Les figures 10 et 11 montrent avec les mêmes échelles les zones endommagées où la roche a
atteint le domaine de comportement post-pic. Il apparaît clairement que l’absence des anneaux de
renforcement engendrerait une rupture importante du terrain en clé de voûte.
8. CONCLUSION
Les ouvrages souterrains en cours de réalisation dans le cadre du lot 1 du projet LHC du CERN
sont exceptionnels compte tenu du contexte géologique, des dimensions des principales cavernes et
de l’agencement de l’ensemble des excavations. L’analyse des conditions de stabilité en cours de
creusement et le dimensionnement de l’ensemble des soutènements est donc très complexe et a
nécessité la réalisation de plusieurs calculs bidimensionnels et tridimensionnels. Ces simulations ne
sont cependant pas suffisantes et il était indispensable de compléter cette analyse :
N par une bonne compréhension des mécanismes de transfert des contraintes autour des ouvrages ;
N par une définition précise des objectifs du soutènement et du mode de fonctionnement du
boulonnage passif ;
N par la définition de critères limites permettant d’optimiser le soutènement ;
N par la mise en place d’un système d’auscultation performant permettant de valider le concept
retenu pour le soutènement et les dimensionnements réalisés.
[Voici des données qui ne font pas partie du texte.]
-- ==== Sys2Proof/Machine/Dispatch.lean ====
section
/-!
DEFINITION. The dispatch: one arm per command, each a direct call of that command's meaning.
-/
namespace Sys2Proof.Machine
open Sys2Proof
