-- ==== Sys2Proof/Machine/Step.lean ====
section
/-!
DEFINITION. One step: the command at the front of the queue takes effect; with no command waiting the block idles.
-/
namespace Sys2Proof.Machine
open Sys2Proof

/-- One step (log entry 2). -/
def step (s : State) : Host.Outcome State Fault Refusal :=
  match s.pending with
  | c :: rest => exec c { s with pending := rest }
  | [] => .next s.idle

/-- The command table gives no row bits, so no word spells a command, and the state stays. -/
def State.withFetchWord (s : State) (nbits w : Nat) : State :=
  match decodeTableWord nbits w with
  | some c => { s with pending := c :: s.pending }
  | none => s

end Sys2Proof.Machine
end

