-- ==== Sys2Proof/Certificates/Slice0/Obligations.lean ====
section
/-!
DEFINITION. The statements for the provers. Each docstring names the rules of spec/ that the statement formalises.
-/
set_option linter.unusedVariables false
open Sys2Proof Sys2Proof.Machine

/-- The model's interface (log entry 2): a step takes the command at the front of the queue.
(95_what_each_step_holds.md) -/
def Obligations.StepRunsTheFrontCommand : Prop :=
  ∀ (c : Instr) (rest : List Instr) (s : State),
    s.pending = c :: rest → step s = exec c { s with pending := rest }

/-- The model's choice, log entry 2. On an empty queue: where commands are due, the step answers the state with them as
its queue, reports to the fault collector in ascending reporter number among them (R452), and nothing due, and every
other part as before; where none is due, the step answers the state after one tick of time.
(95_what_each_step_holds.md) -/
def Obligations.IdleStepMovesWhatIsDue : Prop :=
  ∀ s : State, s.pending = [] →
    (s.due ≠ [] → step s = .next { s with pending := servedOrder s.due, due := [] })
    ∧ (s.due = [] → step s = .next s.clockTick)

/-- At reset every store of the state, memory and the register file among them, has strictly rising keys and lists
nothing that equals what an unlisted key reads as; nothing waits in the queue and nothing is due.
(13_memories_flash_dma.md, 18_power_thermal_startup.md) -/
def Obligations.ResetIsCanonical : Prop :=
  State.reset.Canonical ∧ Memory.wf State.reset.mem = true ∧ Registers.wf State.reset.regs = true
    ∧ State.reset.pending = [] ∧ State.reset.due = []

/-- For every state whose stores (memory, registers, per-domain registers, stamps, every record store) are in canonical
form: if step answers a next state, its stores are in canonical form. (13_memories_flash_dma.md, 01_organisation.md) -/
def Obligations.StepKeepsCanonicalForm : Prop :=
  ∀ s t : State, s.Canonical → step s = .next t → t.Canonical

/-- The model's interface (log entry 2): a command changes everything but the queue. (95_what_each_step_holds.md) -/
def Obligations.ExecLeavesTheQueue : Prop :=
  ∀ (c : Instr) (s : State), ∃ t : State, exec c s = .next t ∧ t.pending = s.pending

/-- For every command and state: if exec answers a next state, its rollback counter is at least the one before; and for
a command other than FW_COMMIT, POWER_ON_RESET and BACKUP_ENTRY it is the same. (15_mailboxes_firmware.md) -/
def Obligations.RollbackNeverFalls : Prop :=
  ∀ (c : Instr) (s t : State), exec c s = .next t →
    s.mp.rollback ≤ t.mp.rollback
    ∧ ((∀ m v, c ≠ .fwCommit m v) → (∀ x b, c ≠ .powerOnReset x b) → c ≠ .backupEntry → t.mp.rollback = s.mp.rollback)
Un aspect essentiel décrit dans cet article est le rôle attribué au béton projeté. Celui-ci est
uniquement destiné à protéger le terrain durant les phases d’excavations et à assurer un très faible
confinement entre les boulons. Il n’a donc pas été pris en compte dans les calculs de stabilité. La
fonction de soutènement est essentiellement assurée par des boulons scellés ayant pour vocation de
renforcer et d’armer le terrain pour permettre le transfert des contraintes autour des excavations.
Si cette conception du soutènement, dans ce cas précis, est la mieux adaptée, il est par contre plus
difficile de justifier le dimensionnement du boulonnage à partir de modélisations numériques
continues. Des réflexions doivent être menées pour améliorer les outils de calcul afin d’exploiter
pleinement les résultats des simulations à des fins de dimensionnement.